4 min read

Analogue and digital: Chomsky on AI

At 94, Noam Chomsky reflects on ChatGPT, education, and the limits of artificial intelligence — in a conversation that goes well beyond technology.
Analogue and digital: Chomsky on AI

Always eloquent and reflective, at 94 years of age linguist, philosopher, and political scientist Noam Chomsky agreed to an interview with a YouTuber (@edukitchen) and shared his views on the new artificial intelligence ChatGPT and its use in education.

Estimated reading time: 3–6 minutes


Let's talk about ChatGPT and its use in the education system.

Well, GPT is a system that accesses a large amount of data to generate content based on the premise it is given. It can be used to write book reports and other assignments, but it is essentially a form of high-tech plagiarism that degrades education. While there have been plagiarism detection programmes in the past, GPT makes it even more challenging by making plagiarised work harder to identify. However, these systems do not truly understand language or cognition, and they tell us nothing about these areas. The better these systems become, the greater their failures will be, because they are equally effective with real language and invented language. In essence, they are like the periodic table, but one that includes both real and invented elements — and those have no value for science or its understanding. While GPT may have some utility, it is not clear what that is.


You were a university professor — how would you deal with this kind of problem, with students using GPT to write reports or complete their assignments?

I spent most of my life at MIT. This would simply not have happened there, because the students would not even have thought of doing it. They were interested in what they were studying, and they put in the effort. No student learns anything by using this software — nothing. It is simply a way of avoiding learning. There are places where education is made more interesting so that students learn of their own volition — that is one approach. In other places, at other universities, professors ban iPhones, yet students sit there chatting on their iPhones anyway. The real challenge is to make classes genuinely interesting so that everyone wants to learn and no one would think of avoiding them.

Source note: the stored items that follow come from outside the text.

-- ==== Sys2Proof/Certificates/Slice0/Obligations.lean ====
section
/-! DEFINITION. The statements about the device. Each says what commands do, on every state and operands that meet its hypotheses. -/

open Sys2Proof Sys2Proof.Machine

/-! ## The machine as a whole -/

/-- A step takes the oldest command and runs it with the rest of the queue (log entry 1: the model's form). -/
def Obligations.StepRunsFrontCommand : Prop :=
  ∀ (s : State) (c : Instr) (rest : List Instr),
    step { s with pending := c :: rest } = exec c { s with pending := rest }

/-- An idle step is one tclk period (log entry 1: the model's choice), and no idle step passes a slot boundary. -/
def Obligations.IdleStepTicks : Prop :=
  ∀ s : State, s.pending = [] → ∃ u, step s = .next u.settleOutputs ∧ Only [.clk] [] s u ∧
    u.clk.slot = s.clk.slot ∧
    (s.clk.running = false → u.clk.ticks = s.clk.ticks + 1 ∧ u.clk.count = s.clk.count) ∧
    (s.clk.running = true → s.clk.count + 1 < s.nextCount → u.clk.ticks = s.clk.ticks + 1 ∧
      u.clk.count = (s.clk.count + 1) % 2 ^ 64) ∧
    (s.clk.running = true → s.nextCount ≤ s.clk.count + 1 → u = s)

/-- Every command completes; one whose operands no wire carries changes nothing (log entry 8: the model's choice). -/
def Obligations.WellFormedCommandsComplete : Prop :=
  ∀ (i : Instr) (s : State), (∃ t, exec i s = .next t) ∧ (i.wf = false → exec i s = .next s.settleOutputs)

/-- Every step leaves both lines right, from any state, those no run reaches among them. -/
def Obligations.EveryStepSettlesLines : Prop :=
  ∀ s t : State, step s = .next t → Settled t

/-- What follows every command: the lines move with their conditions, nothing else moves. -/
def Obligations.SettlingMovesTheLinesOnly : Prop :=
  ∀ s : State, let t := s.settleOutputs
    Only [.ep, .coll, .out] [] s t ∧ IntaRight t ∧ AliveRight t ∧
    t.ep = { s.ep with inta := t.ep.inta } ∧ t.coll = { s.coll with alive := t.coll.alive } ∧
    (t.coll.alive = true → s.coll.alive = true) ∧
    (t.ep.inta = s.ep.inta → t.coll.alive = s.coll.alive → t = s) ∧
    (t.ep.inta ≠ s.ep.inta → t.coll.alive = s.coll.alive → t.out = .inta t.ep.inta :: s.out)

/-- State.reset is a settled state with nothing in progress but the boot. -/
def Obligations.ResetState : Prop :=
  State.reset.pending = [] ∧ State.reset.clk.running = false ∧ State.reset.clk.count = 0 ∧
  (∀ d, d < 29 → (State.reset.domOn d = true ↔ d = 0)) ∧
  State.reset.acc.staged = [] ∧ State.reset.acc.armed = none ∧
  State.reset.acc.mb0 = Mailbox.idle ∧ State.reset.acc.mb1 = Mailbox.idle ∧
  (∀ p, p < 64 → State.reset.rd R.ering_STATE p = 0) ∧ State.reset.coll.held = [] ∧
  Settled State.reset ∧ State.reset.ep.inta = false ∧ State.reset.coll.alive = false ∧
  memoryWf 0 State.reset.tab.near = true ∧ memoryWf 0 State.reset.tab.far = true ∧ memoryWf 0xFF State.reset.pwr.flash = true ∧
  msorted State.reset.dict = true ∧ State.reset.pwr.bootDue = true

/-! ## Invar: exchanges, holdover, alignment, references, pulse per second -/

/-- The exchange of R450, from its request to its end. -/
def Obligations.TsyncExchange : Prop :=
  ∀ (s : State) (link seq stamp : Nat), link < 768 → seq < 16 → stamp < 2 ^ 48 →
    let row (kind : Nat) : Instr := .tsyncReceived link kind seq (toBE 6 stamp)
    (s.tsyncOpen link = true → s.past (mget 0 s.time.reqSent link) (ticksUs (s.rd R.sync_TSYNC_INTERVAL 0)) = true →
      Does (.tsyncReqSend link) s (fun u =>
        Puts (s.unitOut link 1 (.block link 0x40 (toBE 7 (2 ^ 52 + mget 0 s.time.nextSeq link % 16 * 2 ^ 48 + stamp48 s.now)))) s u ∧
        Only [.out, .time, .fab] [] s u ∧
        mfind u.time.exch (link * 16 + mget 0 s.time.nextSeq link) = some ⟨stamp48 s.now, none, s.clk.ticks⟩ ∧
        mget 0 u.time.nextSeq link = (mget 0 s.time.nextSeq link + 1) % 16 ∧ mget 0 u.time.reqSent link = s.clk.ticks)) ∧
    (s.tsyncOpen link = true →
      Does (row 1) s (fun u =>
        u = (s.sendUnit link 1 (.block link 0x40 (toBE 7 (2 * 2 ^ 52 + seq * 2 ^ 48 + s.rxStamp link)))).sendUnit link 1
          (.block link 0x40 (toBE 7 (3 * 2 ^ 52 + seq * 2 ^ 48 + stamp48 s.now))))) ∧
    (∀ x, s.tsyncOpen link = true → mfind s.time.exch (link * 16 + seq) = some x → s.past x.sent (ticksUs 4 + 1) = false →
      Does (row 2) s (fun u => Only [.time] [] s u ∧
        mfind u.time.exch (link * 16 + seq) = some { x with t2? := some stamp })) ∧
    (∀ x t2, s.tsyncOpen link = true → mfind s.time.exch (link * 16 + seq) = some x → s.past x.sent (ticksUs 4 + 1) = false →
      x.t2? = some t2 →
      let theta := (stampDiff t2 x.t1 - stampDiff (s.rxStamp link) stamp) * 500
      let delay := (stampDiff t2 x.t1 + stampDiff (s.rxStamp link) stamp) * 500
      let measured (v : State) : Prop := v.rd R.ltime_OFFSET link = toWord 32 theta ∧ v.rd R.ltime_DELAY link = toWord 32 delay ∧
        v.rd R.ltime_EXCHANGES link = (s.rd R.ltime_EXCHANGES link + 1) % 2 ^ 64 ∧ mfind v.time.exch (link * 16 + seq) = none
      (¬(s.rd R.link_LINK_STATE link = 7 ∧ link = s.activeSync) →
        Does (row 3) s (fun u => measured u ∧
          Only [.time] [key R.ltime_OFFSET link, key R.ltime_DELAY link, key R.ltime_EXCHANGES link] s u)) ∧
      (s.rd R.link_LINK_STATE link = 7 → link = s.activeSync → s.rd R.invar_SYNC_SOURCE 0 = 1 →
        Does (row 3) s (fun u => ∃ v, measured v ∧ v.time.lastSync = s.clk.ticks ∧
          v.rd R.sync_ACTIVE_LINK 0 = link ∧ v.rd R.invar_SYNC_SOURCE 0 = 1 ∧
          u = (if bit (v.rd R.invar_HOLD_CAUSE 0) 0 then v else v.servo theta).judgeAlign theta))) ∧
    (∀ kind, kind = 0 ∨ 4 ≤ kind → kind < 16 → DoesNothing (row kind) s) ∧
    (∀ x, mfind s.time.exch (link * 16 + seq) = some x → s.past x.sent (ticksUs 4 + 1) = true →
      Does (.tsyncTimeout link seq) s (fun u => mfind u.time.exch (link * 16 + seq) = none ∧
        u.rd R.ltime_DISCARDED link = (s.rd R.ltime_DISCARDED link + 1) % 2 ^ 64 ∧ Only [.time] [key R.ltime_DISCARDED link] s u))

/-- HOLD_CAUSE and TIME_STATE of R443. -/
def Obligations.HoldoverCauses : Prop :=
  ∀ s : State,
    let held (i : Nat) (u : State) : Prop := bit (u.rd R.invar_HOLD_CAUSE 0) i = true ∧ u.rd R.invar_TIME_STATE 0 = 3 ∧
      (s.rd R.invar_TIME_STATE 0 ≠ 3 → u.rd R.invar_HOLDOVER_SINCE 0 = s.slotNo)
    let keys := [key R.invar_HOLD_CAUSE 0, key R.invar_TIME_STATE 0, key R.invar_HOLDOVER_SINCE 0, key R.ering_EVENTS_DISCARDED 0,
      key R.src_LOST 0x12]
    (s.rd R.invar_SYNC_SOURCE 0 = 0 → s.on R.invar_SERVO_LOCKED 0 = true → bit (s.rd R.invar_HOLD_CAUSE 0) 1 = false →
      s.past s.time.lastChange (ticksMs (s.rd R.invar_SERVO_TIMEOUT 0)) = true →
      Does .servoTimeout s (fun u => held 1 u ∧ Only [.ep, .out, .coll] keys s u)) ∧
    (s.rd R.invar_SYNC_SOURCE 0 = 1 → bit (s.rd R.invar_HOLD_CAUSE 0) 2 = false →
      (s.activeSync = 0xFFFF ∨ s.past s.time.lastSync (16 * ticksUs (s.rd R.sync_TSYNC_INTERVAL 0)) = true) →
      Does .syncLoss s (fun u => held 2 u ∧ u.time.syncCauseSince = s.clk.ticks ∧ u.rd R.sync_ACTIVE_LINK 0 = s.activeSync ∧
        Only [.ep, .out, .coll, .time] (key R.sync_ACTIVE_LINK 0 :: keys) s u)) ∧
    ((s.time.pllRelocking = true ∨ bit (s.rd R.invar_HOLD_CAUSE 0) 0 = true) → s.refHealthy (s.rd R.invar_TIME_REF_IN_USE 0) = true →
      Does .timePllRelocked s (fun u => bit (u.rd R.invar_HOLD_CAUSE 0) 0 = false ∧ u.time.pllRelocking = false ∧
        Only [.ep, .out, .coll, .time] keys s u)) ∧
    (s.rd R.invar_SYNC_SOURCE 0 ≠ 0 ∨ s.on R.invar_SERVO_LOCKED 0 = false ∨ bit (s.rd R.invar_HOLD_CAUSE 0) 1 = true ∨
      s.past s.time.lastChange (ticksMs (s.rd R.invar_SERVO_TIMEOUT 0)) = false → DoesNothing .servoTimeout s) ∧
    (s.rd R.invar_SYNC_SOURCE 0 ≠ 1 ∨ bit (s.rd R.invar_HOLD_CAUSE 0) 2 = true ∨
      (s.activeSync ≠ 0xFFFF ∧ s.past s.time.lastSync (16 * ticksUs (s.rd R.sync_TSYNC_INTERVAL 0)) = false) → DoesNothing .syncLoss s) ∧
    ((s.time.pllRelocking = false ∧ bit (s.rd R.invar_HOLD_CAUSE 0) 0 = false) ∨ s.refHealthy (s.rd R.invar_TIME_REF_IN_USE 0) = false →
      DoesNothing .timePllRelocked s)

I am not very concerned about that, as it is mostly science fiction. Far too little is known about the brain — even the idea of detecting neural signals to perform actions like raising a hand remains a challenge. As for learning French, I would not worry about that. We already have the technology to access linguistic resources through computers. For example, I am currently using a laptop, and with a couple of keystrokes I can easily find out what something written in French says.


Right — Google Translate is fast enough for a simultaneous conversation with a French speaker; you do not need to know the language.

I use Google Translate, but you cannot always trust what you see. It is a way for us to know whether an article is worth reading. You get a basic idea of what it is about, and if you are genuinely interested in understanding it, you would never rely on Google Translate or ChatGPT.

ChatGPT, if you want to get a sense of what it is — it is basically nothing. I mean, I have nothing against things that are useful. Right now, for example, I am using live transcription. It is the same thing in its most extreme form, but it is useful. I do not fully trust it — you will see a lot of errors — but it is far better. It is an excellent aid for people with hearing difficulties, so it serves its purpose. It is a visual aid, like glasses for someone with a vision impairment.


It depends on educators, curriculum planning, government officials, and those who fund — and above all, those who do not fund — education. It is all of them who determine whether education is engaging for students, whether it responds to their needs and questions. And there will always be many ways to avoid it.

Let me share my own experience: when I went to university in 1945, we had to take a chemistry course. It was a basic course and so boring that I could not stand it. I never went to class — a friend took very precise notes and we both passed. I never went to the laboratory either. I had the manual, and it was obvious how the experiments would turn out. So I filled in the lab manual, and the professors found out when I enrolled for the second term. I was reprimanded for breakages in the laboratory, and I could not say anything. I did not even know where the laboratory was. That is the worst way to educate.

To come back to the question: what is the future of education? Of course, I took courses on things I was genuinely interested in — I paid attention, worked very hard, tried to learn what I was being taught. That is the education worth cultivating: those interests and questions. If that work fails, students will do what I did in the chemistry course — but with ChatGPT.